I recently read, and then re-read, the book "Meltdown" by Patrick Michaels.  If you know about the book, you have guessed my leanings on the subject of global warming, that is, there is no human induced warming of the globe.

I'm still digesting everything Mr. Michaels has written and putting it into an argument I can present cogently, but the points made in the book are very compelling to me as a novice commenter on world events.

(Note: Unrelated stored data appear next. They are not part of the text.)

/-! ## setConfig -/

@[simp] theorem setConfig_ibuf (image : Byte) (s : State) : (setConfig image s).ibuf = s.ibuf := rfl
@[simp] theorem setConfig_ilen (image : Byte) (s : State) : (setConfig image s).ilen = s.ilen := rfl
@[simp] theorem setConfig_obuf (image : Byte) (s : State) : (setConfig image s).obuf = s.obuf := rfl
@[simp] theorem setConfig_olen (image : Byte) (s : State) : (setConfig image s).olen = s.olen := rfl
@[simp] theorem setConfig_key (image : Byte) (s : State) : (setConfig image s).key = s.key := rfl
@[simp] theorem setConfig_kvalid (image : Byte) (s : State) : (setConfig image s).kvalid = s.kvalid := rfl
@[simp] theorem setConfig_cfg (image : Byte) (s : State) : (setConfig image s).cfg = image := rfl
@[simp] theorem setConfig_status (image : Byte) (s : State) : (setConfig image s).status = s.status := rfl
@[simp] theorem setConfig_erracc (image : Byte) (s : State) : (setConfig image s).erracc = s.erracc := rfl
@[simp] theorem setConfig_frame (image : Byte) (s : State) : (setConfig image s).frame = s.frame := rfl
@[simp] theorem setConfig_port (image : Byte) (s : State) : (setConfig image s).port = s.port := rfl
@[simp] theorem setConfig_reply (image : Byte) (s : State) : (setConfig image s).reply = s.reply := rfl
@[simp] theorem setConfig_draws (image : Byte) (s : State) : (setConfig image s).draws = s.draws := rfl

/-! ## placeAction -/

@[simp] theorem placeAction_ibuf (a : HostAction) (s : State) : (placeAction a s).ibuf = s.ibuf := rfl
@[simp] theorem placeAction_ilen (a : HostAction) (s : State) : (placeAction a s).ilen = s.ilen := rfl
@[simp] theorem placeAction_obuf (a : HostAction) (s : State) : (placeAction a s).obuf = s.obuf := rfl
@[simp] theorem placeAction_olen (a : HostAction) (s : State) : (placeAction a s).olen = s.olen := rfl
@[simp] theorem placeAction_key (a : HostAction) (s : State) : (placeAction a s).key = s.key := rfl
@[simp] theorem placeAction_kvalid (a : HostAction) (s : State) : (placeAction a s).kvalid = s.kvalid := rfl
@[simp] theorem placeAction_cfg (a : HostAction) (s : State) : (placeAction a s).cfg = s.cfg := rfl
@[simp] theorem placeAction_status (a : HostAction) (s : State) : (placeAction a s).status = s.status := rfl
@[simp] theorem placeAction_erracc (a : HostAction) (s : State) : (placeAction a s).erracc = s.erracc := rfl
@[simp] theorem placeAction_frame (a : HostAction) (s : State) : (placeAction a s).frame = s.frame := rfl
@[simp] theorem placeAction_port (a : HostAction) (s : State) : (placeAction a s).port = a :: s.port := rfl
@[simp] theorem placeAction_reply (a : HostAction) (s : State) : (placeAction a s).reply = s.reply := rfl
@[simp] theorem placeAction_draws (a : HostAction) (s : State) : (placeAction a s).draws = s.draws := rfl

/-! ## dropFrame -/

@[simp] theorem dropFrame_ibuf (s : State) : (dropFrame s).ibuf = s.ibuf := rfl
@[simp] theorem dropFrame_ilen (s : State) : (dropFrame s).ilen = s.ilen := rfl
@[simp] theorem dropFrame_obuf (s : State) : (dropFrame s).obuf = s.obuf := rfl
@[simp] theorem dropFrame_olen (s : State) : (dropFrame s).olen = s.olen := rfl
@[simp] theorem dropFrame_key (s : State) : (dropFrame s).key = s.key := rfl
@[simp] theorem dropFrame_kvalid (s : State) : (dropFrame s).kvalid = s.kvalid := rfl
@[simp] theorem dropFrame_cfg (s : State) : (dropFrame s).cfg = s.cfg := rfl
@[simp] theorem dropFrame_status (s : State) : (dropFrame s).status = s.status := rfl
@[simp] theorem dropFrame_erracc (s : State) : (dropFrame s).erracc = s.erracc := rfl
@[simp] theorem dropFrame_port (s : State) : (dropFrame s).port = s.port := rfl
@[simp] theorem dropFrame_reply (s : State) : (dropFrame s).reply = s.reply := rfl
@[simp] theorem dropFrame_draws (s : State) : (dropFrame s).draws = s.draws := rfl
@[simp] theorem dropFrame_frame_fstate (s : State) : (dropFrame s).frame.fstate = .empty := rfl
@[simp] theorem dropFrame_frame_fleg (s : State) : (dropFrame s).frame.fleg = s.frame.fleg := rfl
@[simp] theorem dropFrame_frame_fhdr (s : State) : (dropFrame s).frame.fhdr = s.frame.fhdr := rfl
@[simp] theorem dropFrame_frame_fpt (s : State) : (dropFrame s).frame.fpt = s.frame.fpt := rfl
@[simp] theorem dropFrame_frame_fpv (s : State) : (dropFrame s).frame.fpv = s.frame.fpv := rfl
@[simp] theorem dropFrame_frame_fscene (s : State) :
    (dropFrame s).frame.fscene = s.frame.fscene := rfl
@[simp] theorem dropFrame_frame_fgid (s : State) : (dropFrame s).frame.fgid = s.frame.fgid := rfl
@[simp] theorem dropFrame_frame_foid (s : State) : (dropFrame s).frame.foid = s.frame.foid := rfl
@[simp] theorem dropFrame_frame_fcmd (s : State) : (dropFrame s).frame.fcmd = s.frame.fcmd := rfl
@[simp] theorem dropFrame_frame_fcmdv (s : State) : (dropFrame s).frame.fcmdv = s.frame.fcmdv := rfl
@[simp] theorem dropFrame_frame_fef (s : State) : (dropFrame s).frame.fef = s.frame.fef := rfl
@[simp] theorem dropFrame_frame_fplen (s : State) : (dropFrame s).frame.fplen = s.frame.fplen := rfl
@[simp] theorem dropFrame_frame_fpay (s : State) : (dropFrame s).frame.fpay = s.frame.fpay := rfl
@[simp] theorem dropFrame_frame_fcrcrx (s : State) :
    (dropFrame s).frame.fcrcrx = s.frame.fcrcrx := rfl
@[simp] theorem dropFrame_frame_fcrccalc (s : State) :
    (dropFrame s).frame.fcrccalc = s.frame.fcrccalc := rfl
@[simp] theorem dropFrame_frame_fcrcok (s : State) :
    (dropFrame s).frame.fcrcok = s.frame.fcrcok := rfl
@[simp] theorem dropFrame_frame_flvar (s : State) : (dropFrame s).frame.flvar = s.frame.flvar := rfl
@[simp] theorem dropFrame_frame_fdone (s : State) : (dropFrame s).frame.fdone = s.frame.fdone := rfl
@[simp] theorem dropFrame_frame_fplain (s : State) :
    (dropFrame s).frame.fplain = s.frame.fplain := rfl

/-! ## setCommandType -/

@[simp] theorem setCommandType_ibuf (cmd : Byte) (s : State) : (setCommandType cmd s).ibuf = s.ibuf := rfl
@[simp] theorem setCommandType_ilen (cmd : Byte) (s : State) : (setCommandType cmd s).ilen = s.ilen := rfl
@[simp] theorem setCommandType_obuf (cmd : Byte) (s : State) : (setCommandType cmd s).obuf = s.obuf := rfl
@[simp] theorem setCommandType_olen (cmd : Byte) (s : State) : (setCommandType cmd s).olen = s.olen := rfl
@[simp] theorem setCommandType_key (cmd : Byte) (s : State) : (setCommandType cmd s).key = s.key := rfl
@[simp] theorem setCommandType_kvalid (cmd : Byte) (s : State) : (setCommandType cmd s).kvalid = s.kvalid := rfl
@[simp] theorem setCommandType_cfg (cmd : Byte) (s : State) : (setCommandType cmd s).cfg = s.cfg := rfl
@[simp] theorem setCommandType_status (cmd : Byte) (s : State) : (setCommandType cmd s).status = s.status := rfl
@[simp] theorem setCommandType_erracc (cmd : Byte) (s : State) : (setCommandType cmd s).erracc = s.erracc := rfl
@[simp] theorem setCommandType_port (cmd : Byte) (s : State) : (setCommandType cmd s).port = s.port := rfl
@[simp] theorem setCommandType_reply (cmd : Byte) (s : State) : (setCommandType cmd s).reply = s.reply := rfl
@[simp] theorem setCommandType_draws (cmd : Byte) (s : State) : (setCommandType cmd s).draws = s.draws := rfl
@[simp] theorem setCommandType_frame_fstate (cmd : Byte) (s : State) :
    (setCommandType cmd s).frame.fstate = s.frame.fstate := rfl
@[simp] theorem setCommandType_frame_fleg (cmd : Byte) (s : State) :
    (setCommandType cmd s).frame.fleg = s.frame.fleg := rfl
@[simp] theorem setCommandType_frame_fhdr (cmd : Byte) (s : State) :
    (setCommandType cmd s).frame.fhdr = s.frame.fhdr := rfl
@[simp] theorem setCommandType_frame_fpt (cmd : Byte) (s : State) :
    (setCommandType cmd s).frame.fpt = s.frame.fpt := rfl
@[simp] theorem setCommandType_frame_fpv (cmd : Byte) (s : State) :
    (setCommandType cmd s).frame.fpv = s.frame.fpv := rfl
@[simp] theorem setCommandType_frame_fscene (cmd : Byte) (s : State) :
    (setCommandType cmd s).frame.fscene = s.frame.fscene := rfl
@[simp] theorem setCommandType_frame_fgid (cmd : Byte) (s : State) :
    (setCommandType cmd s).frame.fgid = s.frame.fgid := rfl
@[simp] theorem setCommandType_frame_foid (cmd : Byte) (s : State) :
    (setCommandType cmd s).frame.foid = s.frame.foid := rfl
@[simp] theorem setCommandType_frame_fcmd (cmd : Byte) (s : State) :
    (setCommandType cmd s).frame.fcmd = cmd := rfl
@[simp] theorem setCommandType_frame_fcmdv (cmd : Byte) (s : State) :
    (setCommandType cmd s).frame.fcmdv = true := rfl
@[simp] theorem setCommandType_frame_fef (cmd : Byte) (s : State) :
    (setCommandType cmd s).frame.fef = s.frame.fef := rfl
@[simp] theorem setCommandType_frame_fplen (cmd : Byte) (s : State) :
    (setCommandType cmd s).frame.fplen = s.frame.fplen := rfl
@[simp] theorem setCommandType_frame_fpay (cmd : Byte) (s : State) :
    (setCommandType cmd s).frame.fpay = s.frame.fpay := rfl
@[simp] theorem setCommandType_frame_fcrcrx (cmd : Byte) (s : State) :
    (setCommandType cmd s).frame.fcrcrx = s.frame.fcrcrx := rfl
@[simp] theorem setCommandType_frame_fcrccalc (cmd : Byte) (s : State) :
    (setCommandType cmd s).frame.fcrccalc = s.frame.fcrccalc := rfl
@[simp] theorem setCommandType_frame_fcrcok (cmd : Byte) (s : State) :
    (setCommandType cmd s).frame.fcrcok = s.frame.fcrcok := rfl
@[simp] theorem setCommandType_frame_flvar (cmd : Byte) (s : State) :
    (setCommandType cmd s).frame.flvar = s.frame.flvar := rfl
@[simp] theorem setCommandType_frame_fdone (cmd : Byte) (s : State) :
    (setCommandType cmd s).frame.fdone = s.frame.fdone := rfl
@[simp] theorem setCommandType_frame_fplain (cmd : Byte) (s : State) :
    (setCommandType cmd s).frame.fplain = s.frame.fplain := rfl

/-! ## setEncryptFlag -/

@[simp] theorem setEncryptFlag_ibuf (ef : Byte) (s : State) : (setEncryptFlag ef s).ibuf = s.ibuf := rfl
@[simp] theorem setEncryptFlag_ilen (ef : Byte) (s : State) : (setEncryptFlag ef s).ilen = s.ilen := rfl
@[simp] theorem setEncryptFlag_obuf (ef : Byte) (s : State) : (setEncryptFlag ef s).obuf = s.obuf := rfl
@[simp] theorem setEncryptFlag_olen (ef : Byte) (s : State) : (setEncryptFlag ef s).olen = s.olen := rfl
@[simp] theorem setEncryptFlag_key (ef : Byte) (s : State) : (setEncryptFlag ef s).key = s.key := rfl
@[simp] theorem setEncryptFlag_kvalid (ef : Byte) (s : State) : (setEncryptFlag ef s).kvalid = s.kvalid := rfl
@[simp] theorem setEncryptFlag_cfg (ef : Byte) (s : State) : (setEncryptFlag ef s).cfg = s.cfg := rfl
@[simp] theorem setEncryptFlag_status (ef : Byte) (s : State) : (setEncryptFlag ef s).status = s.status := rfl
@[simp] theorem setEncryptFlag_erracc (ef : Byte) (s : State) : (setEncryptFlag ef s).erracc = s.erracc := rfl
@[simp] theorem setEncryptFlag_port (ef : Byte) (s : State) : (setEncryptFlag ef s).port = s.port := rfl
@[simp] theorem setEncryptFlag_reply (ef : Byte) (s : State) : (setEncryptFlag ef s).reply = s.reply := rfl
@[simp] theorem setEncryptFlag_draws (ef : Byte) (s : State) : (setEncryptFlag ef s).draws = s.draws := rfl
@[simp] theorem setEncryptFlag_frame_fstate (ef : Byte) (s : State) :
    (setEncryptFlag ef s).frame.fstate = s.frame.fstate := rfl
@[simp] theorem setEncryptFlag_frame_fleg (ef : Byte) (s : State) :
    (setEncryptFlag ef s).frame.fleg = s.frame.fleg := rfl
@[simp] theorem setEncryptFlag_frame_fhdr (ef : Byte) (s : State) :
    (setEncryptFlag ef s).frame.fhdr = s.frame.fhdr := rfl
@[simp] theorem setEncryptFlag_frame_fpt (ef : Byte) (s : State) :
    (setEncryptFlag ef s).frame.fpt = s.frame.fpt := rfl
@[simp] theorem setEncryptFlag_frame_fpv (ef : Byte) (s : State) :
    (setEncryptFlag ef s).frame.fpv = s.frame.fpv := rfl
@[simp] theorem setEncryptFlag_frame_fscene (ef : Byte) (s : State) :
    (setEncryptFlag ef s).frame.fscene = s.frame.fscene := rfl
@[simp] theorem setEncryptFlag_frame_fgid (ef : Byte) (s : State) :
    (setEncryptFlag ef s).frame.fgid = s.frame.fgid := rfl
@[simp] theorem setEncryptFlag_frame_foid (ef : Byte) (s : State) :
    (setEncryptFlag ef s).frame.foid = s.frame.foid := rfl
@[simp] theorem setEncryptFlag_frame_fcmd (ef : Byte) (s : State) :
    (setEncryptFlag ef s).frame.fcmd = s.frame.fcmd := rfl
@[simp] theorem setEncryptFlag_frame_fcmdv (ef : Byte) (s : State) :
    (setEncryptFlag ef s).frame.fcmdv = s.frame.fcmdv := rfl
@[simp] theorem setEncryptFlag_frame_fef (ef : Byte) (s : State) :
    (setEncryptFlag ef s).frame.fef = ef := rfl
@[simp] theorem setEncryptFlag_frame_fplen (ef : Byte) (s : State) :
    (setEncryptFlag ef s).frame.fplen = s.frame.fplen := rfl
@[simp] theorem setEncryptFlag_frame_fpay (ef : Byte) (s : State) :
    (setEncryptFlag ef s).frame.fpay = s.frame.fpay := rfl
@[simp] theorem setEncryptFlag_frame_fcrcrx (ef : Byte) (s : State) :
    (setEncryptFlag ef s).frame.fcrcrx = s.frame.fcrcrx := rfl
@[simp] theorem setEncryptFlag_frame_fcrccalc (ef : Byte) (s : State) :
    (setEncryptFlag ef s).frame.fcrccalc = s.frame.fcrccalc := rfl
@[simp] theorem setEncryptFlag_frame_fcrcok (ef : Byte) (s : State) :
    (setEncryptFlag ef s).frame.fcrcok = s.frame.fcrcok := rfl
@[simp] theorem setEncryptFlag_frame_flvar (ef : Byte) (s : State) :
    (setEncryptFlag ef s).frame.flvar = s.frame.flvar := rfl
@[simp] theorem setEncryptFlag_frame_fdone (ef : Byte) (s : State) :
    (setEncryptFlag ef s).frame.fdone = s.frame.fdone := rfl
@[simp] theorem setEncryptFlag_frame_fplain (ef : Byte) (s : State) :
    (setEncryptFlag ef s).frame.fplain = s.frame.fplain := rfl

A summary of what I learned:

1. Carbon dioxide, the most concentrated of greenhouse gases in the atmosphere, excepting water, comprise 0.038% of the atmosphere.  Water vapor and droplets comprise 90%.  Not much of a comparison.
2. Water and carbon dioxide have a very similar effect on global warming, and that effect is logarithmic, not linear or exponential.  In everyday terms, this means that the MORE greenhouse gas you have, the less the incremental warming effect.
3. So, water accounts for the VAST majority of global warming attributed to greenhouse gases.
4. The first 0.002% of carbon dioxide (remember there is 0.038% by volume in the atmosphere) accounted for the first 1.45 degrees C of temperature rise attributed to carbon dioxide.
5. The next 0.026% of carbon dioxide accounted for the next 1.45 degree C rise.  That gets us to 0.026% by volume in the atmosphere, and 2.9 degrees C rise.
6. And all this happened prior to 1940.
7. The next 0.01% carbon dioxide concentration increase, that contributed since 1940, accounted for 0.6 degrees C rise.  A total of 3.5 degrees C rise due to CO2.
8. To double that effect - to rise the global temperature by another 3.5 degrees C due solely to CO2 concentration increase - would require an atmospheric concentration of 9% CO2.  Which cannot happen, since we would be dead at 0.6% CO2.
9. Doubling the CO2 concentration from 0.038% to 0.076% would raise the temperature 0.006 degrees C... which could not even be measured with a thermometer.


Hmmm.


Now to go check all my numbers.  This all came from my weak memory.